(Dataset entries)
____________________
-- ==== Sys2Proof/Machine/OdTablesGeneral.lean ====
section
/-! DEFINITION. Object dictionary 0x1000 to 0x13FF: identity, access, commit, store and time (03), as the OD tables of the chapters list it. -/

namespace Sys2Proof.Machine
open Sys2Proof

/-- The object at 0x1000 (03_object_dictionary.md, R97). -/
def obj1000 : OdObject := ⟨0x1000, .one, 0, false, [
  ⟨0x00, 0x00, .u32, .const, 0, 9, .any, false, false, 33024⟩]⟩

/-- The object at 0x1001 (03_object_dictionary.md, R97). -/
def obj1001 : OdObject := ⟨0x1001, .one, 0, false, [
  ⟨0x01, 0x01, .str, .const, 0, 9, .any, false, false, 0⟩,
  ⟨0x02, 0x02, .u8, .const, 0, 9, .any, false, false, 0⟩,
  ⟨0x03, 0x03, .u8, .const, 0, 9, .any, false, false, 0⟩,
  ⟨0x04, 0x04, .u8, .const, 0, 9, .any, false, false, 0⟩,
  ⟨0x05, 0x05, .str, .const, 0, 9, .any, false, false, 0⟩,
  ⟨0x06, 0x06, .oct 16, .const, 0, 9, .any, false, false, 0⟩,
  ⟨0x07, 0x07, .oct 60, .const, 0, 9, .any, false, false, 0⟩,
  ⟨0x08, 0x08, .oct 32, .const, 0, 9, .any, false, false, 0⟩,
  ⟨0x09, 0x09, .oct 6, .const, 0, 9, .any, false, false, 0⟩]⟩

/-- The object at 0x1008 (03_object_dictionary.md, R97). -/
def obj1008 : OdObject := ⟨0x1008, .one, 0, false, [
  ⟨0x00, 0x00, .str, .const, 0, 9, .any, false, false, 0⟩]⟩

/-- The object at 0x1010 (03_object_dictionary.md, R97). -/
def obj1010 : OdObject := ⟨0x1010, .one, 0, false, [
  ⟨0x01, 0x01, .u32, .ro, 0, 9, .any, false, false, 0⟩,
  ⟨0x02, 0x02, .u32, .ro, 0, 9, .any, false, false, 0⟩,
  ⟨0x03, 0x03, .u32, .ro, 0, 9, .any, false, false, 0⟩,
  ⟨0x04, 0x04, .u32, .ro, 0, 9, .any, false, false, 0⟩,
  ⟨0x05, 0x05, .u16, .ro, 0, 9, .any, false, false, 0⟩,
  ⟨0x06, 0x06, .u8, .ro, 0, 9, .any, false, false, 0⟩]⟩

/-- The object at 0x1020 (03_object_dictionary.md, R97). -/
def obj1020 : OdObject := ⟨0x1020, .one, 0, false, [
  ⟨0x01, 0x01, .u8, .ro, 0, 9, .any, false, false, 0⟩,
  ⟨0x02, 0x02, .u8, .ro, 1, 9, .any, false, false, 0⟩]⟩

/-- The object at 0x1100 (03_object_dictionary.md, R98). -/
def obj1100 : OdObject := ⟨0x1100, .one, 0, false, [
  ⟨0x01, 0x01, .bool, .rw, 0, 3, .codes [0, 1], false, true, 1⟩,
  ⟨0x02, 0x02, .u8, .rw, 0, 3, .range 1 127, false, true, 16⟩,
  ⟨0x03, 0x03, .u16, .rw, 0, 3, .any, false, true, 0⟩,
  ⟨0x04, 0x04, .u16, .rw, 0, 2, .range 100 10000, false, true, 1000⟩,
  ⟨0x05, 0x05, .u8, .rw, 0, 2, .range 1 127, false, true, 127⟩]⟩

/-- The object at 0x1110 (03_object_dictionary.md, R98). -/
def obj1110 : OdObject := ⟨0x1110, .one, 0, false, [
  ⟨0x01, 0x01, .bool, .rw, 0, 3, .codes [0, 1], false, true, 0⟩,
  ⟨0x02, 0x02, .u32, .rw, 0, 3, .any, false, true, 0⟩,
  ⟨0x03, 0x03, .u8, .rw, 0, 3, .any, false, true, 0⟩,
  ⟨0x04, 0x04, .u8, .rw, 0, 3, .die1, false, true, 1⟩,
  ⟨0x06, 0x06, .u8, .rw, 1, 3, .range 1 4, false, true, 4⟩]⟩

/-- The object at 0x1120 (03_object_dictionary.md, R98). -/
def obj1120 : OdObject := ⟨0x1120, .one, 0, false, [
  ⟨0x01, 0x01, .u16, .rw, 0, 3, .range 10 3600, false, true, 300⟩,
  ⟨0x02, 0x02, .u16, .rw, 0, 3, .range 10 3600, false, true, 60⟩,
  ⟨0x03, 0x03, .u8, .rw, 0, 3, .range 1 20, false, true, 5⟩]⟩

/-- The object at 0x1121 (03_object_dictionary.md, R98). -/
def obj1121 : OdObject := ⟨0x1121, .one, 12, false, [
  ⟨0x01, 0x01, .bool, .ro, 1, 9, .any, false, false, 0⟩,
  ⟨0x02, 0x02, .u8, .ro, 1, 9, .any, false, false, 0⟩,
  ⟨0x03, 0x03, .u32, .ro, 1, 9, .any, false, false, 0⟩,
  ⟨0x04, 0x04, .u32, .ro, 1, 9, .any, false, false, 0⟩,
  ⟨0x05, 0x05, .u16, .ro, 1, 9, .any, false, false, 0⟩,
  ⟨0x06, 0x06, .bool, .ro, 1, 9, .any, false, false, 0⟩]⟩

/-- The object at 0x1122 (03_object_dictionary.md, R98). -/
def obj1122 : OdObject := ⟨0x1122, .one, 0, false, [
  ⟨0x01, 0x01, .u8, .wo, 0, 0, .range 1 4, false, false, 0⟩,
  ⟨0x02, 0x02, .oct 32, .ro, 0, 9, .any, false, false, 0⟩,
  ⟨0x03, 0x03, .oct 32, .wo, 0, 0, .any, false, false, 0⟩,
  ⟨0x04, 0x04, .oct 32, .wo, 0, 0, .any, false, false, 0⟩,
  ⟨0x05, 0x05, .u8, .wo, 0, 0, .any, false, false, 0⟩,
  ⟨0x06, 0x06, .u8, .ro, 0, 9, .any, false, false, 0⟩,
  ⟨0x07, 0x07, .u8, .ro, 0, 9, .any, false, false, 0⟩]⟩

/-- The object at 0x1123 (03_object_dictionary.md, R98). -/
def obj1123 : OdObject := ⟨0x1123, .one, 0, false, [
  ⟨0x01, 0x01, .u32, .ro, 1, 9, .any, false, false, 0⟩,
  ⟨0x02, 0x02, .u32, .ro, 1, 9, .any, false, false, 0⟩,
  ⟨0x03, 0x03, .u32, .ro, 1, 9, .any, false, false, 0⟩,
  ⟨0x04, 0x04, .u32, .ro, 1, 9, .any, false, false, 0⟩,
  ⟨0x05, 0x05, .u32, .ro, 1, 9, .any, false, false, 0⟩,
  ⟨0x06, 0x06, .u32, .ro, 1, 9, .any, false, false, 0⟩,
  ⟨0x07, 0x07, .u16, .ro, 0, 9, .any, false, false, 0⟩]⟩

/-- The object at 0x1130 (03_object_dictionary.md, R98). -/
def obj1130 : OdObject := ⟨0x1130, .one, 0, false, [
  ⟨0x01, 0x01, .u8, .rw, 1, 3, .range 0 3, false, true, 1⟩]⟩

/-- The object at 0x1200 (03_object_dictionary.md, R99). -/
def obj1200 : OdObject := ⟨0x1200, .one, 0, false, [
  ⟨0x01, 0x01, .u8, .wo, 9, 1, .codes [1, 2, 3, 4, 5], false, false, 0⟩,
  ⟨0x02, 0x02, .u8, .ro, 0, 9, .any, false, false, 0⟩,
  ⟨0x03, 0x03, .u8, .ro, 0, 9, .any, false, false, 0⟩,
  ⟨0x04, 0x04, .u32, .ro, 1, 9, .any, false, false, 0⟩,
  ⟨0x05, 0x05, .u32, .ro, 1, 9, .any, false, false, 4294967295⟩,
  ⟨0x06, 0x06, .u32, .ro, 0, 9, .any, false, false, 0⟩,
  ⟨0x07, 0x07, .bool, .ro, 0, 9, .any, false, false, 0⟩,
  ⟨0x08, 0x08, .u32, .ro, 1, 9, .any, false, false, 0⟩,
  ⟨0x09, 0x09, .u8, .rw, 0, 1, .codes [0, 1], true, false, 0⟩]⟩

/-- The object at 0x1210 (03_object_dictionary.md, R99). -/
def obj1210 : OdObject := ⟨0x1210, .one, 0, false, [
  ⟨0x01, 0x01, .u32, .const, 1, 9, .any, false, false, 32748⟩,
  ⟨0x02, 0x02, .u32, .ro, 1, 9, .any, false, false, 0⟩,
  ⟨0x03, 0x03, .u32, .ro, 1, 9, .any, false, false, 0⟩,
  ⟨0x04, 0x04, .u8, .ro, 1, 9, .any, false, false, 0⟩,
  ⟨0x05, 0x05, .u8, .ro, 1, 9, .any, false, false, 0⟩,
  ⟨0x07, 0x07, .u8, .ro, 1, 9, .any, false, false, 0⟩]⟩

/-- The object at 0x1300 (03_object_dictionary.md, R100). -/
def obj1300 : OdObject := ⟨0x1300, .one, 0, false, [
  ⟨0x01, 0x01, .bool, .rw, 0, 3, .codes [0, 1], false, true, 1⟩,
  ⟨0x02, 0x02, .u8, .rw, 0, 3, .range 0 127, false, true, 0⟩,
  ⟨0x03, 0x03, .bool, .rw, 0, 3, .codes [0, 1], false, true, 0⟩,
  ⟨0x04, 0x04, .u8, .rw, 0, 3, .any, false, true, 255⟩,
  ⟨0x05, 0x05, .u8, .rw, 0, 3, .any, false, true, 248⟩,
  ⟨0x06, 0x06, .i8, .rw, 0, 3, .srange (-5) 0, false, true, 253⟩]⟩

/-- The object at 0x1301 (03_object_dictionary.md, R100). -/
def obj1301 : OdObject := ⟨0x1301, .one, 0, false, [
  ⟨0x01, 0x01, .u64, .ro, 0, 9, .any, false, false, 0⟩,
  ⟨0x02, 0x02, .bool, .ro, 0, 9, .any, false, false, 0⟩,
  ⟨0x03, 0x03, .i64, .ro, 1, 9, .any, false, false, 0⟩,
  ⟨0x04, 0x04, .oct 8, .ro, 0, 9, .any, false, false, 0⟩]⟩

/-- The object at 0x1310 (03_object_dictionary.md, R100). -/
def obj1310 : OdObject := ⟨0x1310, .one, 0, false, [
  ⟨0x01, 0x01, .u32, .rw, 0, 2, .any, true, false, 0⟩,
  ⟨0x02, 0x02, .bool, .ro, 0, 9, .any, false, false, 0⟩]⟩

/-- The object at 0x1320 (03_object_dictionary.md, R100). -/
def obj1320 : OdObject := ⟨0x1320, .one, 0, false, [
  ⟨0x01, 0x01, .bool, .rw, 0, 3, .codes [0, 1], false, true, 1⟩,
  ⟨0x02, 0x02, .bool, .rw, 0, 3, .codes [0, 1], false, true, 1⟩]⟩

/-- The objects of this range. -/
def odGeneral : List OdObject := [
  obj1000, obj1001, obj1008, obj1010, obj1020, obj1100, obj1110, obj1120, obj1121, obj1122, obj1123, obj1130, obj1200, obj1210, obj1300, obj1301, obj1310, obj1320]

end Sys2Proof.Machine
end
____________________
▶ **REQUIRED ACTION**
Of the entries listed above, reproduce only the lines starting at the line containing "open Sys2Proof" and ending at the line containing "def obj1010 : OdObject". Include both, exactly as they stand.

▶ **REPLY**
open Sys2Proof

/-- The object at 0x1000 (03_object_dictionary.md, R97). -/
def obj1000 : OdObject := ⟨0x1000, .one, 0, false, [
  ⟨0x00, 0x00, .u32, .const, 0, 9, .any, false, false, 33024⟩]⟩

/-- The object at 0x1001 (03_object_dictionary.md, R97). -/
def obj1001 : OdObject := ⟨0x1001, .one, 0, false, [
  ⟨0x01, 0x01, .str, .const, 0, 9, .any, false, false, 0⟩,
  ⟨0x02, 0x02, .u8, .const, 0, 9, .any, false, false, 0⟩,
  ⟨0x03, 0x03, .u8, .const, 0, 9, .any, false, false, 0⟩,
  ⟨0x04, 0x04, .u8, .const, 0, 9, .any, false, false, 0⟩,
  ⟨0x05, 0x05, .str, .const, 0, 9, .any, false, false, 0⟩,
  ⟨0x06, 0x06, .oct 16, .const, 0, 9, .any, false, false, 0⟩,
  ⟨0x07, 0x07, .oct 60, .const, 0, 9, .any, false, false, 0⟩,
  ⟨0x08, 0x08, .oct 32, .const, 0, 9, .any, false, false, 0⟩,
  ⟨0x09, 0x09, .oct 6, .const, 0, 9, .any, false, false, 0⟩]⟩

/-- The object at 0x1008 (03_object_dictionary.md, R97). -/
def obj1008 : OdObject := ⟨0x1008, .one, 0, false, [
  ⟨0x00, 0x00, .str, .const, 0, 9, .any, false, false, 0⟩]⟩

/-- The object at 0x1010 (03_object_dictionary.md, R97). -/
def obj1010 : OdObject := ⟨0x1010, .one, 0, false, [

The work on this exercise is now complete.